In the entries that follow, find the line containing "(s.updDie k f).scratch = s.scratch := rfl"; from there, copy every line exactly through the line containing "(s.updDie k f).badRuns = s.badRuns := rfl".

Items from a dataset
= = = = = = =
-- ==== Sys2Proof/Laws/State.lean ====
section
/-! SUPPORT. What a replaced unit leaves: for each update of one unit of the chip, every other field, and every unit of its own kind. -/

namespace Sys2Proof.Machine

open Host

/-! ## Head -/

@[simp] theorem Chip.updHead_stagedLow (s : Chip) (k : Block) (f : Head → Head) : (s.updHead k f).stagedLow = s.stagedLow := rfl
@[simp] theorem Chip.updHead_latchedHigh (s : Chip) (k : Block) (f : Head → Head) : (s.updHead k f).latchedHigh = s.latchedHigh := rfl
@[simp] theorem Chip.updHead_dies (s : Chip) (k : Block) (f : Head → Head) : (s.updHead k f).dies = s.dies := rfl
@[simp] theorem Chip.updHead_clusters (s : Chip) (k : Block) (f : Head → Head) : (s.updHead k f).clusters = s.clusters := rfl
@[simp] theorem Chip.updHead_cores (s : Chip) (k : Block) (f : Head → Head) : (s.updHead k f).cores = s.cores := rfl
@[simp] theorem Chip.updHead_pstore (s : Chip) (k : Block) (f : Head → Head) : (s.updHead k f).pstore = s.pstore := rfl
@[simp] theorem Chip.updHead_harts (s : Chip) (k : Block) (f : Head → Head) : (s.updHead k f).harts = s.harts := rfl
@[simp] theorem Chip.updHead_stk (s : Chip) (k : Block) (f : Head → Head) : (s.updHead k f).stk = s.stk := rfl
@[simp] theorem Chip.updHead_ports (s : Chip) (k : Block) (f : Head → Head) : (s.updHead k f).ports = s.ports := rfl
@[simp] theorem Chip.updHead_objs (s : Chip) (k : Block) (f : Head → Head) : (s.updHead k f).objs = s.objs := rfl
@[simp] theorem Chip.updHead_syncs (s : Chip) (k : Block) (f : Head → Head) : (s.updHead k f).syncs = s.syncs := rfl
@[simp] theorem Chip.updHead_cache (s : Chip) (k : Block) (f : Head → Head) : (s.updHead k f).cache = s.cache := rfl
@[simp] theorem Chip.updHead_recency (s : Chip) (k : Block) (f : Head → Head) : (s.updHead k f).recency = s.recency := rfl
@[simp] theorem Chip.updHead_hostCache (s : Chip) (k : Block) (f : Head → Head) : (s.updHead k f).hostCache = s.hostCache := rfl
@[simp] theorem Chip.updHead_scratch (s : Chip) (k : Block) (f : Head → Head) : (s.updHead k f).scratch = s.scratch := rfl
@[simp] theorem Chip.updHead_scratchErrors (s : Chip) (k : Block) (f : Head → Head) : (s.updHead k f).scratchErrors = s.scratchErrors := rfl
@[simp] theorem Chip.updHead_dram (s : Chip) (k : Block) (f : Head → Head) : (s.updHead k f).dram = s.dram := rfl
@[simp] theorem Chip.updHead_engineStore (s : Chip) (k : Block) (f : Head → Head) : (s.updHead k f).engineStore = s.engineStore := rfl
@[simp] theorem Chip.updHead_codeErrors (s : Chip) (k : Block) (f : Head → Head) : (s.updHead k f).codeErrors = s.codeErrors := rfl
@[simp] theorem Chip.updHead_fabric (s : Chip) (k : Block) (f : Head → Head) : (s.updHead k f).fabric = s.fabric := rfl
@[simp] theorem Chip.updHead_link (s : Chip) (k : Block) (f : Head → Head) : (s.updHead k f).link = s.link := rfl
@[simp] theorem Chip.updHead_power (s : Chip) (k : Block) (f : Head → Head) : (s.updHead k f).power = s.power := rfl
@[simp] theorem Chip.updHead_traces (s : Chip) (k : Block) (f : Head → Head) : (s.updHead k f).traces = s.traces := rfl
@[simp] theorem Chip.updHead_authBuf (s : Chip) (k : Block) (f : Head → Head) : (s.updHead k f).authBuf = s.authBuf := rfl
@[simp] theorem Chip.updHead_ready (s : Chip) (k : Block) (f : Head → Head) : (s.updHead k f).ready = s.ready := rfl
@[simp] theorem Chip.updHead_out (s : Chip) (k : Block) (f : Head → Head) : (s.updHead k f).out = s.out := rfl
@[simp] theorem Chip.updHead_badRuns (s : Chip) (k : Block) (f : Head → Head) : (s.updHead k f).badRuns = s.badRuns := rfl
@[simp] theorem Chip.updHead_free (s : Chip) (k : Block) (f : Head → Head) : (s.updHead k f).free = s.free := rfl
theorem Chip.updHead_head (s : Chip) (k j : Block) (f : Head → Head) : (s.updHead k f).head j = if j = k then f (s.head k) else s.head j := Table.read_write _ _ _ _ _
@[simp] theorem Chip.updHead_head_same (s : Chip) (k : Block) (f : Head → Head) : (s.updHead k f).head k = f (s.head k) := Table.read_write_same _ _ _ _
@[simp] theorem Chip.updHead_head_other (s : Chip) (k j : Block) (f : Head → Head) (h : j ≠ k) : (s.updHead k f).head j = s.head j := Table.read_write_other _ _ _ _ _ h
@[simp] theorem Chip.updHead_die (s : Chip) (k : Block) (f : Head → Head) : (s.updHead k f).die = s.die := rfl
@[simp] theorem Chip.updHead_cluster (s : Chip) (k : Block) (f : Head → Head) : (s.updHead k f).cluster = s.cluster := rfl
@[simp] theorem Chip.updHead_core (s : Chip) (k : Block) (f : Head → Head) : (s.updHead k f).core = s.core := rfl
@[simp] theorem Chip.updHead_hart (s : Chip) (k : Block) (f : Head → Head) : (s.updHead k f).hart = s.hart := rfl
@[simp] theorem Chip.updHead_stack (s : Chip) (k : Block) (f : Head → Head) : (s.updHead k f).stack = s.stack := rfl
@[simp] theorem Chip.updHead_port (s : Chip) (k : Block) (f : Head → Head) : (s.updHead k f).port = s.port := rfl
@[simp] theorem Chip.updHead_obj (s : Chip) (k : Block) (f : Head → Head) : (s.updHead k f).obj = s.obj := rfl
@[simp] theorem Chip.updHead_sync (s : Chip) (k : Block) (f : Head → Head) : (s.updHead k f).sync = s.sync := rfl
@[simp] theorem Chip.updHead_trace (s : Chip) (k : Block) (f : Head → Head) : (s.updHead k f).trace = s.trace := rfl
@[simp] theorem Chip.updHead_fn (s : Chip) (k : Block) (f : Head → Head) : (s.updHead k f).fn = s.fn := rfl

/-! ## Die -/

@[simp] theorem Chip.updDie_heads (s : Chip) (k : DieId) (f : Die → Die) : (s.updDie k f).heads = s.heads := rfl
@[simp] theorem Chip.updDie_stagedLow (s : Chip) (k : DieId) (f : Die → Die) : (s.updDie k f).stagedLow = s.stagedLow := rfl
@[simp] theorem Chip.updDie_latchedHigh (s : Chip) (k : DieId) (f : Die → Die) : (s.updDie k f).latchedHigh = s.latchedHigh := rfl
@[simp] theorem Chip.updDie_clusters (s : Chip) (k : DieId) (f : Die → Die) : (s.updDie k f).clusters = s.clusters := rfl
@[simp] theorem Chip.updDie_cores (s : Chip) (k : DieId) (f : Die → Die) : (s.updDie k f).cores = s.cores := rfl
@[simp] theorem Chip.updDie_pstore (s : Chip) (k : DieId) (f : Die → Die) : (s.updDie k f).pstore = s.pstore := rfl
@[simp] theorem Chip.updDie_harts (s : Chip) (k : DieId) (f : Die → Die) : (s.updDie k f).harts = s.harts := rfl
@[simp] theorem Chip.updDie_stk (s : Chip) (k : DieId) (f : Die → Die) : (s.updDie k f).stk = s.stk := rfl
@[simp] theorem Chip.updDie_ports (s : Chip) (k : DieId) (f : Die → Die) : (s.updDie k f).ports = s.ports := rfl
@[simp] theorem Chip.updDie_objs (s : Chip) (k : DieId) (f : Die → Die) : (s.updDie k f).objs = s.objs := rfl
@[simp] theorem Chip.updDie_syncs (s : Chip) (k : DieId) (f : Die → Die) : (s.updDie k f).syncs = s.syncs := rfl
@[simp] theorem Chip.updDie_cache (s : Chip) (k : DieId) (f : Die → Die) : (s.updDie k f).cache = s.cache := rfl
@[simp] theorem Chip.updDie_recency (s : Chip) (k : DieId) (f : Die → Die) : (s.updDie k f).recency = s.recency := rfl
@[simp] theorem Chip.updDie_hostCache (s : Chip) (k : DieId) (f : Die → Die) : (s.updDie k f).hostCache = s.hostCache := rfl
@[simp] theorem Chip.updDie_scratch (s : Chip) (k : DieId) (f : Die → Die) : (s.updDie k f).scratch = s.scratch := rfl
@[simp] theorem Chip.updDie_scratchErrors (s : Chip) (k : DieId) (f : Die → Die) : (s.updDie k f).scratchErrors = s.scratchErrors := rfl
@[simp] theorem Chip.updDie_dram (s : Chip) (k : DieId) (f : Die → Die) : (s.updDie k f).dram = s.dram := rfl
@[simp] theorem Chip.updDie_engineStore (s : Chip) (k : DieId) (f : Die → Die) : (s.updDie k f).engineStore = s.engineStore := rfl
@[simp] theorem Chip.updDie_codeErrors (s : Chip) (k : DieId) (f : Die → Die) : (s.updDie k f).codeErrors = s.codeErrors := rfl
@[simp] theorem Chip.updDie_fabric (s : Chip) (k : DieId) (f : Die → Die) : (s.updDie k f).fabric = s.fabric := rfl
@[simp] theorem Chip.updDie_link (s : Chip) (k : DieId) (f : Die → Die) : (s.updDie k f).link = s.link := rfl
@[simp] theorem Chip.updDie_power (s : Chip) (k : DieId) (f : Die → Die) : (s.updDie k f).power = s.power := rfl
@[simp] theorem Chip.updDie_traces (s : Chip) (k : DieId) (f : Die → Die) : (s.updDie k f).traces = s.traces := rfl
@[simp] theorem Chip.updDie_authBuf (s : Chip) (k : DieId) (f : Die → Die) : (s.updDie k f).authBuf = s.authBuf := rfl
@[simp] theorem Chip.updDie_ready (s : Chip) (k : DieId) (f : Die → Die) : (s.updDie k f).ready = s.ready := rfl
@[simp] theorem Chip.updDie_out (s : Chip) (k : DieId) (f : Die → Die) : (s.updDie k f).out = s.out := rfl
@[simp] theorem Chip.updDie_badRuns (s : Chip) (k : DieId) (f : Die → Die) : (s.updDie k f).badRuns = s.badRuns := rfl
@[simp] theorem Chip.updDie_free (s : Chip) (k : DieId) (f : Die → Die) : (s.updDie k f).free = s.free := rfl
@[simp] theorem Chip.updDie_head (s : Chip) (k : DieId) (f : Die → Die) : (s.updDie k f).head = s.head := rfl
theorem Chip.updDie_die (s : Chip) (k j : DieId) (f : Die → Die) : (s.updDie k f).die j = if j = k then f (s.die k) else s.die j := Table.read_write _ _ _ _ _
@[simp] theorem Chip.updDie_die_same (s : Chip) (k : DieId) (f : Die → Die) : (s.updDie k f).die k = f (s.die k) := Table.read_write_same _ _ _ _
@[simp] theorem Chip.updDie_die_other (s : Chip) (k j : DieId) (f : Die → Die) (h : j ≠ k) : (s.updDie k f).die j = s.die j := Table.read_write_other _ _ _ _ _ h
@[simp] theorem Chip.updDie_cluster (s : Chip) (k : DieId) (f : Die → Die) : (s.updDie k f).cluster = s.cluster := rfl
@[simp] theorem Chip.updDie_core (s : Chip) (k : DieId) (f : Die → Die) : (s.updDie k f).core = s.core := rfl
@[simp] theorem Chip.updDie_hart (s : Chip) (k : DieId) (f : Die → Die) : (s.updDie k f).hart = s.hart := rfl
@[simp] theorem Chip.updDie_stack (s : Chip) (k : DieId) (f : Die → Die) : (s.updDie k f).stack = s.stack := rfl
@[simp] theorem Chip.updDie_port (s : Chip) (k : DieId) (f : Die → Die) : (s.updDie k f).port = s.port := rfl
@[simp] theorem Chip.updDie_obj (s : Chip) (k : DieId) (f : Die → Die) : (s.updDie k f).obj = s.obj := rfl
@[simp] theorem Chip.updDie_sync (s : Chip) (k : DieId) (f : Die → Die) : (s.updDie k f).sync = s.sync := rfl
@[simp] theorem Chip.updDie_trace (s : Chip) (k : DieId) (f : Die → Die) : (s.updDie k f).trace = s.trace := rfl
@[simp] theorem Chip.updDie_fn (s : Chip) (k : DieId) (f : Die → Die) : (s.updDie k f).fn = s.fn := rfl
= = = = = = =
**Worked solution**
@[simp] theorem Chip.updDie_scratch (s : Chip) (k : DieId) (f : Die → Die) : (s.updDie k f).scratch = s.scratch := rfl
@[simp] theorem Chip.updDie_scratchErrors (s : Chip) (k : DieId) (f : Die → Die) : (s.updDie k f).scratchErrors = s.scratchErrors := rfl
@[simp] theorem Chip.updDie_dram (s : Chip) (k : DieId) (f : Die → Die) : (s.updDie k f).dram = s.dram := rfl
@[simp] theorem Chip.updDie_engineStore (s : Chip) (k : DieId) (f : Die → Die) : (s.updDie k f).engineStore = s.engineStore := rfl
@[simp] theorem Chip.updDie_codeErrors (s : Chip) (k : DieId) (f : Die → Die) : (s.updDie k f).codeErrors = s.codeErrors := rfl
@[simp] theorem Chip.updDie_fabric (s : Chip) (k : DieId) (f : Die → Die) : (s.updDie k f).fabric = s.fabric := rfl
@[simp] theorem Chip.updDie_link (s : Chip) (k : DieId) (f : Die → Die) : (s.updDie k f).link = s.link := rfl
@[simp] theorem Chip.updDie_power (s : Chip) (k : DieId) (f : Die → Die) : (s.updDie k f).power = s.power := rfl
@[simp] theorem Chip.updDie_traces (s : Chip) (k : DieId) (f : Die → Die) : (s.updDie k f).traces = s.traces := rfl
@[simp] theorem Chip.updDie_authBuf (s : Chip) (k : DieId) (f : Die → Die) : (s.updDie k f).authBuf = s.authBuf := rfl
@[simp] theorem Chip.updDie_ready (s : Chip) (k : DieId) (f : Die → Die) : (s.updDie k f).ready = s.ready := rfl
@[simp] theorem Chip.updDie_out (s : Chip) (k : DieId) (f : Die → Die) : (s.updDie k f).out = s.out := rfl
@[simp] theorem Chip.updDie_badRuns (s : Chip) (k : DieId) (f : Die → Die) : (s.updDie k f).badRuns = s.badRuns := rfl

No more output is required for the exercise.